ISBN: 978-0160942792
Reviewed by Jon Askonas
Erik Villard’s new volume casts clarifying light on stubbornly held myths about the conduct and strategy of America’s intervention in Vietnam. Even more than the preceding volumes in the Combat Operations series, Staying the Course incorporates the latest historiography, including extensive North Vietnamese sources and newly released Military Assistance Command–Vietnam (MACV) documents. By carefully linking American strategic thinking to MACV 1968 campaign goals and actual operations, Villard, a historian at the U.S. Army Center of Military History, uses careful analysis to dispel a variety of myths: that MACV was over-focused on attrition, that the American mission lacked a focus on counterinsurgency or population security, that the Army was overcommitted to “conventional” operations or “search-and-destroy,” or that American forces overlooked the need to build up the South Vietnamese military and do so in a sustainable way. The overall effect is to restore clarity and urgency to the Army’s efforts in Vietnam in that fateful year, as MACV’s leaders fought against the clock to shield and secure the population and build up the Republic of Vietnam and its armed forces against a thinking and reacting enemy with burgeoning plans of its own.
Villard’s approach fits within what might be called the New Revisionism in Vietnam War military history, standing alongside Greg Daddis’s Westmoreland’s War (Oxford University Press, 2014), Lien-Hang T. Nguyen’s Hanoi’s War (University of North Carolina Press, 2012), and Martin Clemis’s The Control War (University of Oklahoma Press, 2018). Contra the orthodox historians of the Vietnam War, the New Revisionists disclaim broad-brush characterizations of American or South Vietnamese incompetence, hubris, or connivance at every level.
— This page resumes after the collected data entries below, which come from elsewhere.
/-- EXTEND(t): the newest payload, or in LINEAR mode the extension of the two newest states (R77). -/
def Region.extend (r : Region) (k : Key) (t : Nat) : Vec :=
  match (k.states r.retain).reverse with
  | [] => 0
  | [b] => b.2
  | b :: a :: _ => if r.mode = .linear then r.blend t a b else b.2

/-- The value at a time between two states (R77). -/
def Region.between (r : Region) (t : Nat) (a b : Nat × Vec) : Vec :=
  match r.mode with
  | .linear => r.blend t a b
  | .hold => a.2
  | .nearest => if t - a.1 ≤ b.1 - t then a.2 else b.2

/-- The states that bracket a time: the last below it and the first not below it. -/
def bracket (t : Nat) : List (Nat × Vec) → Option ((Nat × Vec) × (Nat × Vec))
  | a :: b :: rest => if t < b.1 then some (a, b) else bracket t (b :: rest)
  | _ => none

/-- A strata load resolved against its key (R77). -/
def Region.resolve (r : Region) (k : Key) (t : Nat) (ldtn : Bool) : Resolved :=
  let closed := if ldtn then Resolved.refuse 5 else .upcall .strataAhead 1
  let wait := if ldtn then Resolved.refuse 4 else .waits
  match k.states r.retain with
  | [] => if k.st = .open_ then wait else closed
  | o :: rest =>
    let h := (o :: rest).getLast (by simp)
    if t < o.1 then .upcall .strataBehind 0
    else match (o :: rest).find? fun x => x.1 == t with
      | some x => .value 0 x.2
      | none =>
        if t < h.1 then
          match bracket t (o :: rest) with
          | some (a, b) => .value 1 (r.between t a b)
          | none => .waits
        else if t ≤ h.1 + r.extrap then .value 2 (r.extend k t)
        else if k.st = .closed then closed
        else if t ≤ h.1 + r.reach then wait
        else .upcall .strataAhead 0

/-! ## Waiting loads (R79 to R84) -/

/-- A core's wait record: its key and requested time, and whether a home holds it in its wait table (R80). -/
structure WaitRec where
  who : CoreId
  key : KeyId
  t   : Nat
  inTable : Bool
  deriving DecidableEq, Repr, Inhabited

/-- The wait record of a core. -/
def Core.waitRec (c : Core) : Option WaitRec :=
  match c.task.wait with
  | .strata key t _ _ b _ _ => some { who := c.id, key := key, t := t, inTable := b }
  | _ => none

/-- Wait records in rising requested time, then rising logical id (R76). -/
def insertRec (x : WaitRec) : List WaitRec → List WaitRec
  | [] => [x]
  | y :: ys => if x.t < y.t ∨ (x.t = y.t ∧ x.who.lid ≤ y.who.lid) then x :: y :: ys else y :: insertRec x ys

/-- The loads that wait on a key, in the order in which they end. -/
def State.waitRecs (s : State) (key : KeyId) : List WaitRec :=
  ((s.cores.filterMap Core.waitRec).filter fun w => w.key == key).foldr insertRec []

/-- A use of a key as a whole slot, checked against its stamp (R398): the state with the stamp recorded. -/
def stampKey (p : Word) (id : KeyId) (k : Key) (u : StampUse) (s : State) : Try State :=
  (stampUses s.task s.core.id.lid p [u] k.stamp).bind fun st => .ok (s.setKey id fun k => { k with stamp := st })

/-- A load of the current core resolves: value and status are written (R21, R22). -/
def strataValue (v st : Reg) (status : Nat) (val : Vec) (s : State) : State :=
  adv ((s.wv v val).wx st (BitVec.ofNat 64 status))

/-- A waiting load of the current core resolves: it counts as performed now, and takes DET_CONFLICT where its stamp conflicts, and MEM_UE
where its slot cannot be read (R184, R367, R398; DESIGN CHOICE, assumption log 97). -/
def waitValue (id : KeyId) (v st : Reg) (status : Nat) (val : Vec) (s : State) : State :=
  match s.keyAt id with
  | none => s
  | some (r, k) =>
    match stampKey (BitVec.ofNat 64 (r.keyAddr id.k)) id k .read s with
    | .cause c => raise c s
    | .ok s' => if s.slotUe r id.k then raise (memUe (BitVec.ofNat 64 (r.keyAddr id.k))) s else strataValue v st status val s'
    | .wait _ => s

/-- A strata cause at a key (R88, R89). -/
def strataCause (code : CauseCode) (sub : Nat) (addr : Nat) : Cause := { code := code, sub := sub, addr := BitVec.ofNat 64 addr }

/-- A load of the current core that waits on the key ends with a cause. -/
def endLoad (code : CauseCode) (sub : Nat) (addr : Nat) (s : State) : State := raise (strataCause code sub addr) s

/-- A waiting load resolves anew against its key, as a load issued just now (R26). -/
def reResolve (s : State) : State :=
  match s.task.wait with
  | .strata id t v st _ _ _ =>
    match s.keyAt id with
    | none => s
    | some (r, k) =>
      match r.resolve k t false with
      | .value status x => waitValue id v st status x s
      | .upcall code sub => endLoad code sub (r.keyAddr id.k) s
      | _ => s
  | _ => s

/-- Every load that waits on the key at its home ends with STRATA_AHEAD (R84). One in backoff is not there, and its retry meets the key as it
then is (R81, R86). -/
def endLoads (id : KeyId) (sub : Nat) (s : State) : State :=
  let addr := match s.keyAt id with
    | some (r, _) => r.keyAddr id.k
    | none => 0
  onCores (endLoad .strataAhead sub addr) (((s.waitRecs id).filter (·.inTable)).map (·.who)) s

/-- The key closes; every load that waits on it upcalls CLOSED (R84). -/
def closeKey (id : KeyId) (s : State) : State :=
  endLoads id 1 (s.modKey id fun k => { k with st := .closed })

/-- A state stored at the key's home, and the loads that it covers (R75, R76). -/
def storeState (id : KeyId) (t : Nat) (val : Vec) (s : State) : State :=
  match s.keyAt id with
  | none => s
  | some (r, k) =>
    let n := if k.count = 0 then 0 else (k.newest + 1) % r.retain
    let val := BitVec.ofNat 512 (val.toNat % 2 ^ (8 * r.payload))
    let s := s.putKey id (some n) fun k =>
      { k with newest := n, count := min (k.count + 1) r.retain, recs := mapPut n (t, val) k.recs }
    let covered := (s.waitRecs id).filter fun w => w.inTable && decide (w.t ≤ t + r.extrap)
    onCores reResolve (covered.map (·.who)) s

/-! ## The causality rule (R85 to R87) -/

/-- The walk from the writer of the key just named: the members of the cycle that closes at core `c0`, if one
does within `n` hops. -/
def walk (s : State) (c0 : CoreId) : Nat → KeyId → List WaitRec → Option (List WaitRec)
  | 0, _, _ => none
  | n + 1, key, members =>
    match s.keyAt key with
    | none => none
    | some (_, k) =>
      match k.owner with
      | .core w =>
        if w = c0.lid then some members
        else match (s.findCore { tenant := c0.tenant, lid := w }).bind Core.waitRec with
          | none => none
          | some m => walk s c0 n m.key (members ++ [m])
      | _ => none

/-- The member that a cycle releases: the least time, then the lower id (R85). -/
def leastRec : List WaitRec → Option WaitRec
  | ms => (ms.foldr insertRec []).head?

/-- The entries of the wait table of a key's home (R81). -/
def State.tableSize (s : State) (home : CoreId) : Nat :=
  ((s.cores.filterMap Core.waitRec).filter fun w => w.inTable && match mapFind w.key.rid s.regions with
    | some r => r.homeOf w.key.k == home
    | none => false).length

/-- The load waits: in the wait table, or in backoff when the table is full (R80 to R82). -/
def strataWait (id : KeyId) (home : CoreId) (t : Nat) (v st : Reg) (delay : Nat) (s : State) : State :=
  let room := decide (s.tableSize home < 1024)
  waitAs (.strata id t v st room (if room then 0 else if delay = 0 then 64 else min (2 * delay) 4096) s.now) s

/-- A member of a cycle is released: EXTEND with status CAUSAL, or CYCLE_EMPTY (R85). -/
def causal (id : KeyId) (t : Nat) (v st : Reg) (s : State) : State :=
  match s.keyAt id with
  | none => s
  | some (r, k) =>
    if k.count = 0 then endLoad .strataAhead 3 (r.keyAddr id.k) s else waitValue id v st 3 (r.extend k t) s

/-- A load that must wait: the walk first, then the wait table (R82, R85). -/
def walkOrWait (id : KeyId) (home : CoreId) (t : Nat) (v st : Reg) (delay : Nat) (s : State) : State :=
  match (walk s s.core.id 8 id [{ who := s.core.id, key := id, t := t, inTable := false }]).bind leastRec with
  | none => strataWait id home t v st delay s
  | some m =>
    if m.who = s.core.id then causal id t v st s
    else strataWait id home t v st delay { s with net := s.net ++ [Msg.release m.who m.key m.t] }

/-! ## The instructions (R73, R74, R202, R203) -/

/-- The key that an instruction names: the checks of R184 and R73, by which every other pointer, a seam pointer too, raises PROTECT. -/
def strataKey (s : State) (p : Word) : Try KeyId :=
  if !ptrOk p then .cause (protect 0 p)
  else if pSpace p ≠ 0 then .cause (protect 0 p)
  else if 2 ^ 48 ≤ p.toNat then .cause (protect 4 p)
  else (xlate s p.toNat p).bind fun leaf =>
    if leaf.kind ≠ .strata then .cause (protect 2 p)
    else match findKey s.core.id.tenant p.toNat s.regions with
      | none => .cause (protect 4 p)
      | some id => .ok id

/-- Is the current core the key's writer? -/
def Key.ownedBy (k : Key) (lid : Nat) : Bool := k.owner == .core lid

/-- A strata instruction on the key it names, in its turn at the key's home (R72); `f` sees the region and the key, with the key's checks to
make. A slot that cannot be read gives none to check (R184, R356; DESIGN CHOICE, assumption log 97). -/
def onKey (a : Reg) (f : KeyId → Region → Key → State → Try State) (s : State) : State :=
  let p := s.rx a
  settle ((strataKey s p).bind fun id =>
    match s.keyAt id with
    | none => .cause (protect 4 p)
    | some (r, k) =>
      if s.homeLate r id.k s.core.id.lid then .wait .stall
      else match s.slotLacks r id.k with
      | some l => .wait (.home l .home true)
      | none =>
      if r.released ∨ k.st = .retiring then .cause (protect 4 p)
      else if s.slotUe r id.k then .cause (memUe p)
      else f id r k (s.noteHome r id.k s.core.id.lid)) s

/-- TOWN (R74). -/
def town (a : Reg) (s : State) : State :=
  onKey a (fun id _ k s =>
    let me := s.core.id.lid
    if k.ownedBy me then (stampKey (s.rx a) id k .write s).bind fun s => .ok (adv s)
    else if k.owner = .none ∧ k.st = .open_ then
      (stampKey (s.rx a) id k .write s).bind fun s => .ok (adv (s.modKey id fun k => { k with owner := .core me }))
    else .cause (protect 4 (s.rx a))) s

/-- TOWN (R74). -/
def execTown (a : Reg) (s : State) : Out := .next (town a s)

/-- STT (R74, R75): the checks of R74 come before that of the stamp (R398; DESIGN CHOICE, assumption log 97). -/
def stt (v a t : Reg) (s : State) : State :=
  onKey a (fun id r k s =>
    let time := (s.rx t).toNat
    let newest := ((k.states r.retain).map (·.1)).getLast?
    if !k.ownedBy s.core.id.lid then .cause (protect 4 (s.rx a))
    else if k.st = .closed then .cause (strataCause .strataOrder 1 (r.keyAddr id.k))
    else if (match newest with | some h => decide (time ≤ h) | none => false) then
      .cause (strataCause .strataOrder 0 (r.keyAddr id.k))
    else (stampKey (s.rx a) id k .write s).bind fun s' => .ok (adv (storeState id time (s.rv v) s'))) s

/-- STT (R75). -/
def execStt (v a t : Reg) (s : State) : Out := .next (stt v a t s)

/-- TCLOSE (R74, R84). -/
def tclose (a : Reg) (s : State) : State :=
  onKey a (fun id _ k s =>
    if !k.ownedBy s.core.id.lid then .cause (protect 4 (s.rx a))
    else (stampKey (s.rx a) id k .write s).bind fun s =>
      .ok (adv (if k.st = .open_ then closeKey id s else s))) s

/-- TCLOSE (R74). -/
def execTclose (a : Reg) (s : State) : Out := .next (tclose a s)

/-- A strata load at its home: it resolves, refuses, upcalls or waits (R77, R79 to R82). One that resolves or refuses is performed and
checked against the key's stamp; an upcall comes first, and one that waits is performed later (R398; DESIGN CHOICE, assumption log 97). -/
def performLoad (ldtn : Bool) (id : KeyId) (r : Region) (k : Key) (t : Nat) (v st : Reg) (delay : Nat) (s : State) :
    Try State :=
  let performed (f : State → State) : Try State :=
    (stampKey (BitVec.ofNat 64 (r.keyAddr id.k)) id k .read s).bind fun s => .ok (f s)
  match r.resolve k t ldtn with
  | .value status x => performed (strataValue v st status x)
  | .refuse status => performed (setX st (BitVec.ofNat 64 status))
  | .upcall code sub => .cause (strataCause code sub (r.keyAddr id.k))
  | .waits => .ok (walkOrWait id (r.homeOf id.k) t v st delay s)

/-- LDT (R77). -/
def execLdt (v a t st : Reg) (s : State) : Out :=
  .next (onKey a (fun id r k s => performLoad false id r k (s.rx t).toNat v st 0 s) s)

/-- LDTN (R77). -/
def execLdtn (v a t st : Reg) (s : State) : Out :=
  .next (onKey a (fun id r k s => performLoad true id r k (s.rx t).toNat v st 0 s) s)

/-! ## Happenings -/

/-- CAUSALITY_RELEASE: a release reaches a member's home; a load that no longer waits there is unaffected (R86). -/
def causalityRelease (n : Nat) (s : State) : State :=
  match s.take n with
  | some (.release who key t, s') =>
    match (s.keyAt key).bind fun x => s.slotLacks x.1 key.k with
    | some l => askFor l .home true s
    | none =>
      onCore who (fun s =>
        match s.task.wait with
        | .strata key' t' v st true _ _ => if key' = key ∧ t' = t then causal key t v st s else s
        | _ => s) s'
  | _ => s

/-- CAUSALITY_RELEASE (R86). -/
def execCausalityRelease (n : Nat) (s : State) : Out := .next (causalityRelease n s)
With careful evidence and access to new sources, they reconstruct American strategy-making, operations, and tactics and put them in political and international context. American leaders were generally sober, focused, informed, savvy, and sincere; in the field, American units were usually disciplined, ferocious, adaptive, and worked well with the Vietnamese. These historians view the Vietnam War as a deeply complex event, one that resists any kind of “meta-solution” or silver bullet explanation of victory or defeat. But while they have built on some of the earlier revisionists’ rehabilitation of U.S. military efforts in Vietnam, the New Revisionists have little sympathy for any simplistic notions that America “snatched defeat from the jaws of victory” or that the Nation was betrayed by fickle politicians, military incompetence, a back-stabbing media, or the antiwar movement. By focusing on the agency of the North and South Vietnamese in determining their fates, the New Revisionists highlight the limitations of American military power, even when applied with wisdom and insight.
While Villard focuses on American combat operations in a narrow timespan, these larger themes come through in a compelling way. In earlier military histories, the North Vietnamese and Viet Cong come across as a faceless, shadowy, alien, and unthinking force, like the monsoon rains. In Villard’s narrative they are a proper enemy with goals, strategy, planning, command and control, logistics, and every kind of operational constraint. And, like any enemy, they attempt to adapt to American efforts, sometimes successfully and sometimes unsuccessfully. Detailed, careful analysis allows Villard to usually present American, North Vietnamese, and South Vietnamese operations in ways that make them meaningful. Not only big events like the Tet Offensive or the Battle of Khe Sanh, but minor engagements like the battle for the Special Forces camp at Kham Duc or small-unit counterinsurgency in II Corps in Summer 1968 seem like part of an actual campaign, where a tactical outcome plays a part in both sides’ strategies. While the level of detail can be numbing, the payoff is an approximation of what Carl von Clausewitz labeled ortsinn—the sense of locality that enables a commander to read the battlefield and make sense of the enemy’s activities in the context of physical and human terrain. Villard helps us understand how William Westmoreland and his chief subordinates—men like Creighton Abrams, Fred Weyand, William Rosson, Julian Ewell, and John Tolson—saw the war.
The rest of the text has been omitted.